/-- Settles O36: the load takes V0..VX from memory and the rest from the old registers; its last address decides between
the load and the fault. -/
theorem blockLoad : Obligations.BlockLoad := by
  intro s x
  refine ⟨packXNN_toNat_pattern_add 0xF#4 x 0x65#8, fun hle => ?completes, fun hgt => ?faults⟩
  case completes =>
    have hexec : exec (.ldVxMem x) s = .next (s.loadRegs x).advance := by
      rcases execLdVxMem_cases s x with ⟨hgt, _⟩ | ⟨_, e⟩
      · omega
      · exact e
    refine ⟨_, hexec, fun r hr => ?_, fun r hr => ?_, pc_and_sameBeyondRegs_advance_loadRegs s x⟩
    · rw [reg_advance, reg_loadRegs, if_pos hr]
    · rw [reg_advance, reg_loadRegs, if_neg (Nat.not_le.mpr hr)]
  case faults => exact exec_of_ownFault (i := .ldVxMem x) (if_pos hgt)

/-- Settles O37: the load reads the bytes the store left, at the addresses the store used, as it has the store's memory
and I. -/
theorem blockLoadUndoesBlockStore : Obligations.BlockLoadUndoesBlockStore := by
  intro s t u x hle hstore hmem hidx
  obtain ⟨_, e, hstored, -, -, hti, -⟩ := (blockStore s x).1 hle
  obtain rfl := Host.Outcome.next.inj (e.symm.trans hstore)
  have hui : u.i = s.i := hidx.trans hti
  obtain ⟨v, hload, hloaded, -, -, hvi, -⟩ := (blockLoad u x).2.1 (hui ▸ hle)
  refine ⟨v, hload, fun r hr => ?_, hvi.trans hui⟩
  rw [hloaded r hr, hmem, State.indexed, hui]
  exact hstored r hr

/-- Settles O31: I takes the 12-bit address widened. -/
theorem loadIndex : Obligations.LoadIndex := by
  intro s nnn
  exact ⟨packNNN_toNat 0xA#4 nnn, _, rfl, zext12_toNat nnn, wroteIndex_advance_setIndex s _⟩

/-- Settles O32: the exact sum decides between the write, where it fits I, and the instruction's own fault. -/
theorem addToIndex : Obligations.AddToIndex := by
  intro s x
  constructor
  · intro hle
    have hn : ownFault (.addI x) s = none := if_neg (Nat.not_lt.mpr hle)
    exact ⟨_, exec_of_no_fault hn, Nat.mod_eq_of_lt (hle.trans_lt (by decide)), wroteIndex_advance_setIndex s _⟩
  · intro hgt
    exact exec_of_ownFault (i := .addI x) (if_pos hgt)

/-- Settles O33: the address is the exact sum of FONT_BASE and five times the digit, in each reading of the digit. -/
theorem fontAddressOfDigit : Obligations.FontAddressOfDigit := by
  intro s x
  refine ⟨_, rfl, wroteIndex_advance_setIndex s _, fun hv => ?digit, ?reading, fontAddr_le (s.reg x)⟩
  case digit => exact (fontAddr_toNat _).trans (by rw [fontDigitOf_of_le _ hv])
  case reading =>
    refine (fontAddr_toNat _).trans ?_
    cases Config.fontDigitAddr with
    | unmasked => rfl
    | masked => rw [fontDigitOf_masked]

end Sys2Proof.Claims
end

section
/-! PROOFS. The framebuffer instructions (spec/44_display.md): no two set bits of a sprite fall on one pixel, so the loops
of R181 flip each covered pixel once, and their collision flag says whether some pixel went from set to unset. -/

namespace Sys2Proof.Machine

open Sys2Proof.Claims

/-! ### The loops over a list of distinct pixels (R181) -/

section
variable {ps : List Pixel} (hps : ps.Nodup)
include hps

/-- Each listed pixel is flipped and no other one, from any framebuffer and flag on. -/
theorem get_foldl_blitPixel (acc : Framebuffer × Bool) (p : Pixel) :
    (ps.foldl blitPixel acc).1.get p = if p ∈ ps then !acc.1.get p else acc.1.get p := by
  induction ps generalizing acc with
  | nil => rfl
  | cons q ps ih =>
    obtain ⟨hq, hps⟩ := List.nodup_cons.mp hps
    rw [List.foldl_cons, ih hps, blitPixel, get_flip]
    by_cases hpq : p = q
    · simp [hpq, hq]
    · simp [hpq]

/-- The flag is raised by a listed pixel that was set: no earlier flip has touched it. -/
theorem snd_foldl_blitPixel (acc : Framebuffer × Bool) :
    (ps.foldl blitPixel acc).2 = true ↔ acc.2 = true ∨ ∃ p ∈ ps, acc.1.get p = true := by
  induction ps generalizing acc with
  | nil => simp
  | cons q ps ih =>
    obtain ⟨hq, hps⟩ := List.nodup_cons.mp hps
    have hflip : ∀ p ∈ ps, (acc.1.flip q).get p = acc.1.get p :=
      fun p hp => (get_flip acc.1 q p).trans (if_neg (ne_of_mem_of_not_mem hp hq))
    have hrest : (∃ p ∈ ps, (acc.1.flip q).get p = true) ↔ ∃ p ∈ ps, acc.1.get p = true :=
      exists_congr fun p => and_congr_right fun hp => by rw [hflip p hp]
    rw [List.foldl_cons, ih hps, blitPixel, hrest, Bool.or_eq_true, or_assoc, List.exists_mem_cons_iff]

theorem get_blit (fb : Framebuffer) (p : Pixel) :
    (blit fb ps).1.get p = if p ∈ ps then !fb.get p else fb.get p :=
  get_foldl_blitPixel hps (fb, false) p

/-- The collision flag is the change from set to unset of some pixel. -/
theorem snd_blit_iff (fb : Framebuffer) :
    (blit fb ps).2 = true ↔ ∃ p, fb.get p = true ∧ (blit fb ps).1.get p = false := by
  have hlisted : (blit fb ps).2 = true ↔ ∃ p ∈ ps, fb.get p = true := by
    simpa [blit] using snd_foldl_blitPixel hps (fb, false)
  refine hlisted.trans (exists_congr fun p => ?_)
  by_cases hp : p ∈ ps
  · simp [get_blit hps, hp]
  · simp [get_blit hps, hp]

end

/-! ### The pixels of a sprite (R182) -/

section
variable {x0 y0 : Nat} {b : Byte} {rows : List Byte} {p : Pixel}

theorem wrapPixel_eq_iff {x y : Nat} : wrapPixel x y = p ↔ p.1.val = x % 64 ∧ p.2.val = y % 32 :=
  Prod.ext_iff.trans (and_congr (Fin.ext_iff.trans eq_comm) (Fin.ext_iff.trans eq_comm))

theorem mem_rowPixels :
    p ∈ rowPixels x0 y0 b ↔ ∃ k < 8, b.getLsbD (7 - k) = true ∧ wrapPixel (x0 + k) y0 = p := by
  simp only [rowPixels, List.mem_filterMap, List.mem_range, Option.ite_none_right_eq_some, Option.some.injEq]

theorem mem_spritePixels :
    p ∈ spritePixels x0 y0 rows ↔ ∃ r, ∃ h : r < rows.length, p ∈ rowPixels x0 (y0 + r) rows[r] := by
  induction rows generalizing y0 with
  | nil => simp [spritePixels]
  | cons b bs ih =>
    rw [spritePixels, List.mem_append, ih]
    constructor
    · rintro (h | ⟨r, hr, h⟩)
      · exact ⟨0, Nat.succ_pos _, h⟩
      · exact ⟨r + 1, Nat.succ_lt_succ hr, Nat.add_right_comm y0 1 r ▸ h⟩
    · rintro ⟨_ | r, hr, h⟩
      · exact .inl h
      · exact .inr ⟨r, Nat.lt_of_succ_lt_succ hr, Nat.add_right_comm y0 1 r ▸ h⟩

/-- A row is 8 columns wide, fewer than the screen's 64. -/
theorem nodup_rowPixels : (rowPixels x0 y0 b).Nodup := by
  refine List.pairwise_filterMap.mpr (List.nodup_range.imp_of_mem fun {k k'} hk hk' hne p hp p' hp' hpp => hne ?_)
  obtain ⟨_, hp⟩ := Option.ite_none_right_eq_some.mp hp
  obtain ⟨_, hp'⟩ := Option.ite_none_right_eq_some.mp hp'
  obtain ⟨hx, _⟩ := wrapPixel_eq_iff.mp (Option.some.inj hp)
  obtain ⟨hx', _⟩ := wrapPixel_eq_iff.mp (Option.some.inj hp')
  have := List.mem_range.mp hk
  have := List.mem_range.mp hk'
  subst hpp
  omega

theorem snd_of_mem_rowPixels (h : p ∈ rowPixels x0 y0 b) : p.2.val = y0 % 32 := by
  obtain ⟨_, _, _, hp⟩ := mem_rowPixels.mp h
  exact (wrapPixel_eq_iff.mp hp).2

/-- A sprite with no more rows than the screen has no two set bits on one pixel. -/
theorem nodup_spritePixels (hlen : rows.length ≤ 32) : (spritePixels x0 y0 rows).Nodup := by
  induction rows generalizing y0 with
  | nil => exact List.nodup_nil
  | cons b bs ih =>
    rw [List.length_cons] at hlen
    refine List.nodup_append'.mpr ⟨nodup_rowPixels, ih (by omega), fun p hrow hrest => ?_⟩
    obtain ⟨r, hr, hrest⟩ := mem_spritePixels.mp hrest
    have hy := snd_of_mem_rowPixels hrow
    have hy' := snd_of_mem_rowPixels hrest
    omega

end

/-! ### The sprite DXYN draws -/

section
variable (s : State) (x y : Reg) (n : BitVec 4)

/-- The pixels DXYN draws at (V[X], V[Y]): those of the `n` bytes from I on. -/
def drawnPixels : List Pixel :=
  spritePixels (s.reg x).toNat (s.reg y).toNat (s.mem.loadBytes (s.indexed 0) n.toNat)

theorem mem_drawnPixels {p : Pixel} :
    p ∈ drawnPixels s x y n ↔ covers s (s.reg x).toNat (s.reg y).toNat n.toNat p := by
  simp only [drawnPixels, mem_spritePixels, mem_rowPixels, wrapPixel_eq_iff, length_loadBytes, getElem_loadBytes]
  constructor
  · rintro ⟨r, hr, k, hk, hb, hx, hy⟩
    exact ⟨r, k, hr, hk, hx, hy, hb⟩
  · rintro ⟨r, k, hr, hk, hx, hy, hb⟩
    exact ⟨r, hr, k, hk, hb, hx, hy⟩

theorem nodup_drawnPixels : (drawnPixels s x y n).Nodup := by
  have := n.isLt
  exact nodup_spritePixels (by rw [length_loadBytes]; omega)

theorem get_completed_drw (p : Pixel) : (completed (.drw x y n) s).fb.get p =
    if p ∈ drawnPixels s x y n then !s.fb.get p else s.fb.get p := get_blit (nodup_drawnPixels s x y n) s.fb p

theorem completed_drw_regF :
    (completed (.drw x y n) s).reg regF = flagByte (blit s.fb (drawnPixels s x y n)).2 :=
  reg_drawSprite_flag _ _ _ _

end

section
variable {s t : State}

theorem ownFault_drw_of_fits {x y : Reg} {n : BitVec 4} (h : n.toNat = 0 ∨ s.i.toNat + n.toNat - 1 ≤ 0xFFF) :
    ownFault (.drw x y n) s = none := if_neg (by omega)

/-- Memory and I decide what a sprite covers. -/
theorem covers_congr (hmem : SameMem s t) (hi : t.i = s.i) {a b m : Nat} {p : Pixel} :
    covers t a b m p ↔ covers s a b m p := by
  simp only [covers, State.indexed, hi, hmem _]

end

end Sys2Proof.Machine

namespace Sys2Proof.Claims

open Sys2Proof.Machine

/-- Settles O40: the drawn pixels are distinct and are those that are covered, and the frame is that of the write of VF to
the state with the new screen. -/
theorem drawFlipsCoveredPixelsAndDetectsCollision : Obligations.DrawFlipsCoveredPixelsAndDetectsCollision := by
  intro s x y n hfits
  have hcollision := snd_blit_iff (nodup_drawnPixels s x y n) s.fb
  obtain ⟨hpc, hregs, hi, hstack, htimers, -, hmem, hrun⟩ :=
    wroteReg_advance_setReg (s.setScreen (blit s.fb (drawnPixels s x y n)).1) regF
      (flagByte (blit s.fb (drawnPixels s x y n)).2)
  refine ⟨_, exec_of_no_fault (ownFault_drw_of_fits hfits), fun p hp => ?covered, fun p hp => ?uncovered, fun hunset => ?one,
    fun hkept => ?zero, hpc, hregs, hi, hstack, htimers, hmem, hrun⟩
  case covered => rw [get_completed_drw, if_pos ((mem_drawnPixels s x y n).mpr hp)]
  case uncovered => rw [get_completed_drw, if_neg (mt (mem_drawnPixels s x y n).mp hp)]
  case one => rw [completed_drw_regF, hcollision.mpr hunset, flagByte_true]
  case zero =>
    have hnone : (blit s.fb (drawnPixels s x y n)).2 = false := by
      refine Bool.eq_false_iff.mpr fun h => ?_
      obtain ⟨p, hset, hunset⟩ := hcollision.mp h
      exact Bool.false_ne_true (hunset.symm.trans (hkept p hset))
    rw [completed_drw_regF, hnone, flagByte_false]

/-- Settles O42: the first draw leaves all that decides the sprite's place and bits, so the second one flips the same
pixels back, and a pixel the second one unsets is one the first one set. -/
theorem drawingTwiceRestoresScreen : Obligations.DrawingTwiceRestoresScreen := by
  intro s t x y n hx hy hfits h
  obtain ⟨_, e, hcov, huncov, -, -, -, hregs, hi, -, -, hmem, -⟩ :=
    drawFlipsCoveredPixelsAndDetectsCollision s x y n hfits
  obtain rfl := Host.Outcome.next.inj (h.symm.trans e)
  obtain ⟨u, hu, hcov', huncov', hone, hzero, -⟩ :=
    drawFlipsCoveredPixelsAndDetectsCollision t x y n (hi ▸ hfits)
  simp only [covers_congr hmem hi, hregs x hx, hregs y hy] at hcov' huncov'
  have hback : ∀ p, u.fb.get p = s.fb.get p := by
    intro p
    by_cases hp : covers s (s.reg x).toNat (s.reg y).toNat n.toNat p
    · rw [hcov' p hp, hcov p hp, Bool.not_not]
    · rw [huncov' p hp, huncov p hp]
  refine ⟨u, hu, hback, fun h1 => ?_, fun ⟨p, hunset, hset⟩ => hone ⟨p, hset, (hback p).trans hunset⟩⟩
  by_contra hnone
  have hkept : ∀ p, t.fb.get p = true → u.fb.get p = true := fun p hset =>
    (hback p).trans (eq_true_of_ne_false fun hunset => hnone ⟨p, hunset, hset⟩)
  exact absurd (h1.symm.trans (hzero hkept)) (by decide)

/-- Settles O39: the screen is replaced by the blank one. -/
theorem clearScreen : Obligations.ClearScreen :=
  ⟨rfl, fun _ => ⟨_, rfl, get_blank, rfl, fun _ => rfl, rfl, ⟨rfl, fun _ => rfl⟩, ⟨rfl, rfl⟩, fun _ => rfl,
    rfl, rfl, rfl⟩⟩

/-- Settles O41: the premise is the instruction's own fault condition. -/
theorem drawOutOfBoundsFaults : Obligations.DrawOutOfBoundsFaults := by
  intro s x y n hpos hgt
  exact exec_of_ownFault (i := .drw x y n) (if_pos ⟨hpos, hgt⟩)

end Sys2Proof.Claims
end

section
/-! PROOFS. The timer and keypad instructions (spec/45_timers_keys.md): the frame of a write to a timer, the two key skips
as a skip or an advance on the pressed key, and the key code that FX0A writes to its register. -/

namespace Sys2Proof.Machine

open Sys2Proof.Claims

/-! ### The frame of a write to a timer (R191, R192) -/

/-- PC moved on by 2, and nothing but it and the timers changed. -/
def WroteTimers (s t : State) : Prop :=
  t.pc = s.pc + 2#16 ∧ SameRegs s t ∧ t.i = s.i ∧ SameStack s t ∧ SameScreen s t ∧ SameMem s t ∧ SameRun s t

/-- The frame of FX15 and FX18: each sets one of the two timers and keeps the other. -/
theorem wroteTimers_advance (s : State) (d e : Byte) : WroteTimers s { s with dt := d, st := e }.advance :=
  ⟨rfl, fun _ => rfl, rfl, ⟨rfl, fun _ => rfl⟩, fun _ => rfl, fun _ => rfl, rfl, rfl, rfl⟩

/-! ### The key skips (R193, R194) -/

section
variable {s : State} {x : Reg}

theorem keyIs_of_not_pressed (hp : ¬ pressed x s) : keyIs s.key (s.reg x) = false :=
  Bool.eq_false_iff.mpr (mt (keyIs_iff_pressed x).mp hp)

theorem execSkp_of_pressed (hp : pressed x s) : execSkp x s = .next s.skip := by
  rw [execSkp, (keyIs_iff_pressed x).mpr hp]; rfl

theorem execSkp_of_not_pressed (hp : ¬ pressed x s) : execSkp x s = .next s.advance := by
  rw [execSkp, keyIs_of_not_pressed hp]; rfl

theorem execSknp_of_pressed (hp : pressed x s) : execSknp x s = .next s.advance := by
  rw [execSknp, (keyIs_iff_pressed x).mpr hp]; rfl

theorem execSknp_of_not_pressed (hp : ¬ pressed x s) : execSknp x s = .next s.skip := by
  rw [execSknp, keyIs_of_not_pressed hp]; rfl

/-- The keys' codes end at 15 (decision D16). -/
theorem reg_le_of_pressed (hp : pressed x s) : (s.reg x).toNat ≤ 15 := by
  obtain ⟨k, -, hk⟩ := hp
  omega

end

/-! ### The key wait (R195) -/

theorem keyCode_toNat (k : Fin 16) : (keyCode k).toNat = k.val := Nat.mod_eq_of_lt (by omega)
=-=-=-=-=
• **Instructions for the task**
Everything above from the line containing "theorem wroteTimers_advance (s" down to the line containing "theorem execSkp_of_pressed (hp" should be copied exactly, both end lines included, and nothing else.

• **Written answer**
theorem wroteTimers_advance (s : State) (d e : Byte) : WroteTimers s { s with dt := d, st := e }.advance :=
  ⟨rfl, fun _ => rfl, rfl, ⟨rfl, fun _ => rfl⟩, fun _ => rfl, fun _ => rfl, rfl, rfl, rfl⟩

/-! ### The key skips (R193, R194) -/

section
variable {s : State} {x : Reg}

theorem keyIs_of_not_pressed (hp : ¬ pressed x s) : keyIs s.key (s.reg x) = false :=
  Bool.eq_false_iff.mpr (mt (keyIs_iff_pressed x).mp hp)

theorem execSkp_of_pressed (hp : pressed x s) : execSkp x s = .next s.skip := by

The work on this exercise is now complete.